I just got quoted £700 for 50 cubic feet - i.e. 10 of the boxes.

Sounds a lot to me!


----------



## Yas9

Hi,

How big of a container do you think we would need to move 37inch TV, PS3, Wii and quite alot of personal belongings such as clothes and shoes?

Thanks in advance!


----------



## stamboy

Yas9 said:


> Hi,
> 
> How big of a container do you think we would need to move 37inch TV, PS3, Wii and quite alot of personal belongings such as clothes and shoes?
> 
> Thanks in advance!


I'd put the wii in your carry-on.


----------



## Brav0

stamboy said:


> I just got quoted £700 for 50 cubic feet - i.e. 10 of the boxes.
> 
> Sounds a lot to me!


Is that with Movecorp?

Yeah like I said we paid £1500 for 353 cubic feet


----------



## stamboy

jthissen said:


> Is that with Movecorp?
> 
> Yeah like I said we paid £1500 for 353 cubic feet


Yes was with Movecorp


----------



## Brav0

stamboy said:


> Yes was with Movecorp


Is that air or sea freight?

I ll get you the name/contact details of the person who handled out enquiry if you want?


----------



## stamboy

jthissen said:


> Is that with Movecorp?
> 
> Yeah like I said we paid £1500 for 353 cubic feet


Could you advise roughly what you can get in 350 cubic feet as I'm having trouble picturing it and working out what we need. 

Thanks


----------



## IzzyBella

tape measures are your friends


----------



## Brav0

stamboy said:


> Could you advise roughly what you can get in 350 cubic feet as I'm having trouble picturing it and working out what we need.
> 
> Thanks


I thought I replied to this but looks like i didnt

I have tried to remember:

- 47cm x 47cm x47cm boxed (provided by Movecorp) filled with smaller items such as - PS3, Xbox, DVD's, Books, Kitchen utensils, bedding, additional clothes 
- 37 TV
- 32 TV
- L shaped sofa 
- Oak bedframe (dismantled) no mattress
- Piano (organ style) 
- Piano stool
- 5 large pictures
- 1 large circular mirror
- 1 tall stand up mirror
- Dyson hoover
- ironing board 
- clothes rail
- large TV/media stand
- mini fridge 
- 27" iMac
- tall DVD rack

To give you an idea it completely filled a Luton style van

We used Vicky at Movecorp she was very good, give her a call and mention me:

Victoria Gaunt

International Removal Coordinator

Free phone: 08000 556 331
Outside UK: +44 1922 4500 40
Email: [email protected]
Removals from USA | Worldwide Shipping

Proud Members of
Removals Ombudsman Scheme 
FTA – Freight Transport Association 
BAR - British Association Of Removers
FEDEMAC – Federation Of European Movers
N.G.R.S. - National Guild Of Removers And Storers
R.O.A.R.S. - Register Of Approved Removers And Storers 
Vat Registration No: 916745796 - Company Reg No: 06231646


----------



## libbyella

*Sell up in UK or bring everything?!*

Please could you share your experiences about shipping?
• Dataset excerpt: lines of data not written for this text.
-- ==== Sys2Proof/Machine/HostOps.lean ====
section
/-! DEFINITION. The four host operations and the foreground step (30_encoding.md R80, 42_control.md R162 to R164,
20_memory.md R68). -/

namespace Sys2Proof.Machine

/-- A command issued by the host: the low 8 bits of the value are decoded and executed; a byte that is no command
raises IllegalCommand (30_encoding.md R81, R82). -/
def issueCommand (v : Nat) (s : State) : Host.Outcome State Fault Refusal :=
  match decode (BitVec.ofNat 8 v) with
  | .ok i => exec i s
  | .error _ => commit s (.error ⟨.illegalCommand, (BitVec.ofNat 8 v).toNat⟩)

/-- `HW(r, v)` (42_control.md R162). -/
def hostWrite (r v : Nat) (s : State) : Host.Outcome State Fault Refusal :=
  if r = 3 then issueCommand v s
  else
    commit s <|
      match writeArg s.par s.arg v r with
      | some a => .ok { s with arg := a }.nextOp
      | none => .error ⟨.illegalRegisterAccess, r⟩

/-- `HR(r)`: nothing changes but the trace and S.cpc (42_control.md R163). -/
def hostRead (r : Nat) (s : State) : Host.Outcome State Fault Refusal :=
  commit s <|
    match readReg s r with
    | some v => .ok (s.emit (.hostRd r v)).nextOp
    | none => .error ⟨.illegalRegisterAccess, r⟩

/-- `HMW(a, v)`: the access of R63, then the race check (20_memory.md R68; log 10, log 11). -/
def hostMemWrite (a : Nat) (v : Byte) (s : State) : Host.Outcome State Fault Refusal :=
  commit s <|
    match memWrite a v s with
    | .error f => .error f
    | .ok t => if inActiveTx s a ∨ inActiveRx s a then .error ⟨.bufferRace, a⟩ else .ok t.nextOp

/-- `HMR(a)`: the access of R62, then the race check; the transmit region may be read (20_memory.md R68; log 10,
log 11). -/
def hostMemRead (a : Nat) (s : State) : Host.Outcome State Fault Refusal :=
  commit s <|
    match memRead a s with
    | .error f => .error f
    | .ok v => if inActiveRx s a then .error ⟨.bufferRace, a⟩ else .ok (s.emit (.hostRdMem a v)).nextOp

/-- One host operation (30_encoding.md R80). -/
def hostOpStep (op : HostOp) (s : State) : Host.Outcome State Fault Refusal :=
  match op with
  | .hw r v => hostWrite r v s
  | .hr r => hostRead r s
  | .hmw a v => hostMemWrite a v s
  | .hmr a => hostMemRead a s

/-- The foreground step: a micro-step of the blocking command in progress, else the next host operation
(40_blocking.md R111, 42_control.md R164). -/
def foregroundStep (s : State) : Host.Outcome State Fault Refusal :=
  match s.blk.kind with
  | some k => commit s (microStep k s)
  | none =>
    match s.ops[s.cpc]? with
    | some op => hostOpStep op s
    | none => .fault .finished

/-- The host stream `ops` with `op` as its operation number `k`, filled up with reads of FAULT where it is shorter
(Step.lean's withFetchWord; log 6). -/
def placeOp (op : HostOp) : List HostOp → Nat → List HostOp
  | [], 0 => [op]
  | [], k + 1 => .hr 16 :: placeOp op [] k
  | _ :: rest, 0 => op :: rest
  | o :: rest, k + 1 => o :: placeOp op rest k

end Sys2Proof.Machine
end

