-- ==== Sys2Proof/Machine/Core.lean ====
section
/-! DEFINITION. The machine as the host runs it. -/

def Sys2Proof.core : Host.Core := { State := Sys2Proof.Machine.State, Fault := Sys2Proof.Machine.Fault, Refusal := Sys2Proof.Machine.Refusal, step := Sys2Proof.Machine.step, reset := Sys2Proof.Machine.State.reset }
end

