-- ==== Sys2Proof/Certificates/Slice0/Obligations.lean ====
section
/-! DEFINITION. The statements for the provers. Each docstring names the rules it formalises; `raiseFault f s` is the
state with the fault `f` raised, whose effect FaultUndoesItsStep states. -/

open Sys2Proof
open Sys2Proof.Machine

/-! ## Encoding -/

/-- The command bytes of the opcode map decode to their commands (30_encoding.md section 2, R83). -/
def Obligations.CommandBytesDecode : Prop :=
  decode 0x01#8 = .ok .init ∧ decode 0x02#8 = .ok .deinit ∧ decode 0x03#8 = .ok .initCtrlDefault ∧
  decode 0x04#8 = .ok .initPeriphDefault ∧ decode 0x05#8 = .ok .tx ∧ decode 0x06#8 = .ok .rx ∧
  decode 0x07#8 = .ok .txrx ∧ decode 0x08#8 = .ok .txAsync ∧ decode 0x09#8 = .ok .rxAsync ∧
  decode 0x0A#8 = .ok .txrxAsync ∧ decode 0x0B#8 = .ok .setHook ∧ decode 0x0C#8 = .ok .irqEnable ∧
  decode 0x0D#8 = .ok .irqDisable ∧ decode 0x0E#8 = .ok .busEnable ∧ decode 0x0F#8 = .ok .busDisable

/-- R82: a byte with c[7:4] ≠ 0 or c = 0x00 is no command and writing it to CMD raises IllegalCommand; every other
byte is the one command whose opcode is c[3:0], which writing it runs. -/
def Obligations.DecodeIsTotal : Prop :=
  ∀ (v : Nat) (s : State),
    ((BitVec.ofNat 8 v).extractLsb' 4 4 ≠ 0#4 →
      hostWrite 3 v s = .next (raiseFault ⟨.illegalCommand, v % 256⟩ s)) ∧
    ((BitVec.ofNat 8 v).extractLsb' 4 4 = 0#4 → (BitVec.ofNat 8 v).extractLsb' 0 4 = 0#4 →
      hostWrite 3 v s = .next (raiseFault ⟨.illegalCommand, v % 256⟩ s)) ∧
    ((BitVec.ofNat 8 v).extractLsb' 4 4 = 0#4 → (BitVec.ofNat 8 v).extractLsb' 0 4 ≠ 0#4 →
      ∃ i, i.opcode = (BitVec.ofNat 8 v).extractLsb' 0 4 ∧ hostWrite 3 v s = exec i s ∧
        ∀ j : Instr, j.opcode = (BitVec.ofNat 8 v).extractLsb' 0 4 → j = i)

/-- Decoding the byte of a command gives the command, and a byte that decodes to a command is its byte (R81, R83). -/
def Obligations.DecodeEncodeAgree : Prop :=
  (∀ i, decode (encode i) = .ok i) ∧ ∀ c i, decode c = .ok i → c = encode i

/-- R90, R91: a bare mnemonic stands for the write of its byte to CMD, and a pseudo-instruction for its argument writes
in the order listed and then the command write. -/
def Obligations.MnemonicsAndPseudoInstructions : Prop :=
  (∀ i : Instr, readLine (mnemonic i) = some [.hw 3 (encode i).toNat]) ∧
  ∀ a b n t g k : Nat,
    (Pseudo.init g).expand = [.hw 8 g, .hw 3 0x01] ∧
    (Pseudo.tx a n t).expand = [.hw 4 a, .hw 6 n, .hw 7 t, .hw 3 0x05] ∧
    (Pseudo.rx b n t).expand = [.hw 5 b, .hw 6 n, .hw 7 t, .hw 3 0x06] ∧
    (Pseudo.txrx a b n t).expand = [.hw 4 a, .hw 5 b, .hw 6 n, .hw 7 t, .hw 3 0x07] ∧
    (Pseudo.txAsync a n).expand = [.hw 4 a, .hw 6 n, .hw 3 0x08] ∧
    (Pseudo.rxAsync b n).expand = [.hw 5 b, .hw 6 n, .hw 3 0x09] ∧
    (Pseudo.txrxAsync a b n).expand = [.hw 4 a, .hw 5 b, .hw 6 n, .hw 3 0x0A] ∧
    (Pseudo.setHook k).expand = [.hw 9 k, .hw 3 0x0B] ∧
    Pseudo.deinit.expand = [.hw 3 0x02] ∧ Pseudo.initCtrlDefault.expand = [.hw 3 0x03] ∧
    Pseudo.initPeriphDefault.expand = [.hw 3 0x04] ∧ Pseudo.irqEnable.expand = [.hw 3 0x0C] ∧
    Pseudo.irqDisable.expand = [.hw 3 0x0D] ∧ Pseudo.busEnable.expand = [.hw 3 0x0E] ∧
    Pseudo.busDisable.expand = [.hw 3 0x0F]

/-! ## The step -/

/-- A step whose mover is the foreground, with a write to CMD as its next operation, is exec of the decoded command,
with the model's own fields moved on. -/
def Obligations.StepRunsDecodedCommand : Prop :=
  ∀ (s : State) (v : Nat) (i : Instr),
    nextMove s = some .foreground → s.blk.kind = none → s.ops[s.cpc]? = some (.hw 3 v) →
    decode (BitVec.ofNat 8 v) = .ok i →
    step s = settleStep (exec i s) ∧
      ∀ t, exec i s = .next t → step s = .next { t with sched := t.sched.tail, tick := t.tick + 1 }

/-- A command placed by withFetchWord is what the very next step runs, from every state. -/
def Obligations.FetchedWordRuns : Prop :=
  ∀ (s : State) (i : Instr),
    step (s.withFetchWord 8 (encode i).toNat) = settleStep (exec i (s.withFetchWord 8 (encode i).toNat))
I'm wondering whether it's worthwhile hiring a 40 ft container and bringing vehicles and entire house contents or selling bigger items in UK, using a smaller container and buying new in Dubai. I'm on a budget and don't want to incur the cost of bringing items, only to find out that with car rental etc, it would have been better to buy out there. Any comments gratefully received ... thanks


----------



## LordMarks

Hi all,

I am moving to Dubai from Newcastle, UK and I am looking for a good and reliable company to move maximum 3 x tea carton (5 cubic feet each). Any suggestions??


----------